How to analyze the Pearson correlation coefficient of mRNA abundance between two biological replicates?
Can I use deeptools?
How to analyze the Pearson correlation coefficient of modification sites of nucleotide in mRNA?
I have already got the modification sites, but I do not know how to analyze the correlation between samples.
"the Pearson correlation coefficient of mRNA abundance". I don't think this would be a good idea because mRNA abondance (that is, I guess, read count per gene) follows a long tail distribution that would skew the calculation the correlation. Instead, I would either use Spearman correlation on the read counts per gene, or Pearson correlation on (r)log-transformed read counts per genes.
"Can I use deeptools?" I think that it is possible to use deeptools for that purpose with the bamCorrelate and plotCorrelation functions. Another approach, perhaps more common, is to calculate the number of read per genes, feed that into DESeq/EdgeR, normalize and transform the data (with rlog transformation or instance), then calculate correlation.
"How to analyze the Pearson correlation coefficient of modification sites of nucleotide in mRNA?" Well, in that case I would not use a correlation because you do not have a continuous variable (it is just presence/absence from what I understand). Instead I would make a Venn diagram + FIsher's exact test to see if there is significant overlap between the modified sites in sample A vs B.
Thanks a lot for your suggestions.
I agree that it is better to use the read counts per gene rather than mRNA abundance to calculate the Pearson correlation.
However, I am trying to reproduce a paper (https://doi.org/10.1016/j.molp.2018.01.008), in which I found that they analyze the Pearson correlation of mRNA abundance in Fig.1(B).

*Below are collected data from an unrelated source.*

@[simp] theorem State.domain_enterDraining (s : State) (cause : StopCause) (x : Option BoardNo) (d : Option DomainNo) (k : Option Byte) (e : DomainNo) :
    (s.enterDraining cause x d k).domain e = s.domain e := State.domain_of_records (State.enterDraining_records s cause x d k) e

@[simp] theorem State.enterHalted_phase (s : State) (cause : StopCause) (x : Option BoardNo) (k : Option Byte) :
    (s.enterHalted cause x k).phase = s.phase := by
  simp [State.enterHalted]

@[simp] theorem State.enterHalted_clock (s : State) (cause : StopCause) (x : Option BoardNo) (k : Option Byte) :
    (s.enterHalted cause x k).clock = s.clock := by
  simp [State.enterHalted]

@[simp] theorem State.enterHalted_haltAsserted (s : State) (cause : StopCause) (x : Option BoardNo) (k : Option Byte) :
    (s.enterHalted cause x k).haltAsserted = s.haltAsserted := by
  simp [State.enterHalted]

@[simp] theorem State.enterHalted_time (s : State) (cause : StopCause) (x : Option BoardNo) (k : Option Byte) :
    (s.enterHalted cause x k).time = s.time := by
  simp [State.enterHalted]

@[simp] theorem State.enterHalted_seq (s : State) (cause : StopCause) (x : Option BoardNo) (k : Option Byte) :
    (s.enterHalted cause x k).seq = s.seq := by
  simp [State.enterHalted]

@[simp] theorem State.enterHalted_calendar (s : State) (cause : StopCause) (x : Option BoardNo) (k : Option Byte) :
    (s.enterHalted cause x k).calendar = s.calendar := by
  simp [State.enterHalted]

@[simp] theorem State.enterHalted_records (s : State) (cause : StopCause) (x : Option BoardNo) (k : Option Byte) :
    (s.enterHalted cause x k).records = s.records := by
  simp [State.enterHalted]

@[simp] theorem State.enterHalted_budget (s : State) (cause : StopCause) (x : Option BoardNo) (k : Option Byte) :
    (s.enterHalted cause x k).budget = s.budget := by
  simp [State.enterHalted]

@[simp] theorem State.enterHalted_furtherFaults (s : State) (cause : StopCause) (x : Option BoardNo) (k : Option Byte) :
    (s.enterHalted cause x k).furtherFaults = s.furtherFaults := by
  simp [State.enterHalted]

@[simp] theorem State.enterHalted_pointer (s : State) (cause : StopCause) (x : Option BoardNo) (k : Option Byte) :
    (s.enterHalted cause x k).pointer = s.pointer := by
  simp [State.enterHalted]

@[simp] theorem State.enterHalted_escalation (s : State) (cause : StopCause) (x : Option BoardNo) (k : Option Byte) :
    (s.enterHalted cause x k).escalation = s.escalation := by
  simp [State.enterHalted]

@[simp] theorem State.enterHalted_slot (s : State) (cause : StopCause) (x : Option BoardNo) (k : Option Byte) :
    (s.enterHalted cause x k).slot = s.slot := by
  simp [State.enterHalted]

@[simp] theorem State.enterHalted_listCursor (s : State) (cause : StopCause) (x : Option BoardNo) (k : Option Byte) :
    (s.enterHalted cause x k).listCursor = s.listCursor := by
  simp [State.enterHalted]

@[simp] theorem State.enterHalted_frame (s : State) (cause : StopCause) (x : Option BoardNo) (k : Option Byte) :
    (s.enterHalted cause x k).frame = s.frame := by
  simp [State.enterHalted]

@[simp] theorem State.enterHalted_sdo (s : State) (cause : StopCause) (x : Option BoardNo) (k : Option Byte) :
    (s.enterHalted cause x k).sdo = s.sdo := by
  simp [State.enterHalted]

@[simp] theorem State.enterHalted_filterK (s : State) (cause : StopCause) (x : Option BoardNo) (k : Option Byte) :
    (s.enterHalted cause x k).filterK = s.filterK := by
  simp [State.enterHalted]

@[simp] theorem State.enterHalted_escalationE (s : State) (cause : StopCause) (x : Option BoardNo) (k : Option Byte) :
    (s.enterHalted cause x k).escalationE = s.escalationE := by
  simp [State.enterHalted]

@[simp] theorem State.enterHalted_mask (s : State) (cause : StopCause) (x : Option BoardNo) (k : Option Byte) :
    (s.enterHalted cause x k).mask = s.mask := by
  simp [State.enterHalted]

@[simp] theorem State.enterHalted_freeCount (s : State) (cause : StopCause) (x : Option BoardNo) (k : Option Byte) :
    (s.enterHalted cause x k).freeCount = s.freeCount := by
  simp [State.enterHalted]

@[simp] theorem State.enterHalted_pending (s : State) (cause : StopCause) (x : Option BoardNo) (k : Option Byte) :
    (s.enterHalted cause x k).pending = s.pending := by
  simp [State.enterHalted]

@[simp] theorem State.domain_enterHalted (s : State) (cause : StopCause) (x : Option BoardNo) (k : Option Byte) (e : DomainNo) :
    (s.enterHalted cause x k).domain e = s.domain e := State.domain_of_records (State.enterHalted_records s cause x k) e

@[simp] theorem State.memberLeft_phase (s : State) (b : BoardNo) (kind : Option FaultKind) :
    (s.memberLeft b kind).phase = s.phase := by
  unfold State.memberLeft
  cases kind <;> split <;> simp

@[simp] theorem State.memberLeft_clock (s : State) (b : BoardNo) (kind : Option FaultKind) :
    (s.memberLeft b kind).clock = s.clock := by
  unfold State.memberLeft
  cases kind <;> split <;> simp

@[simp] theorem State.memberLeft_haltAsserted (s : State) (b : BoardNo) (kind : Option FaultKind) :
    (s.memberLeft b kind).haltAsserted = s.haltAsserted := by
  unfold State.memberLeft
  cases kind <;> split <;> simp

@[simp] theorem State.memberLeft_time (s : State) (b : BoardNo) (kind : Option FaultKind) :
    (s.memberLeft b kind).time = s.time := by
  unfold State.memberLeft
  cases kind <;> split <;> simp

@[simp] theorem State.memberLeft_seq (s : State) (b : BoardNo) (kind : Option FaultKind) :
    (s.memberLeft b kind).seq = s.seq := by
  unfold State.memberLeft
  cases kind <;> split <;> simp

Now I understand that it is acceptable, but if they use the read counts per gene will be much better,
Besides, I have got continuous variables for my experiment. Can I calculate the Spearman correlation using cor() in R?
From the figure, I can tell that they calculated to correlation on the log of mRNA abundance, which makes more sense. I haven't read the paper in details but it is unclear to me what they call "mRNA abundance". From what I see, it could very well be read counts per gene.
Besides, I have got continuous variables for my experiment. Can I
calculate the Spearman correlation using cor() in R?
What exactly do you wish to correlate? The number of modifications? The location? ...?
Sorry for your confusion. I want to correlation the location of modification sites of nucleotide in mRNA from different samples.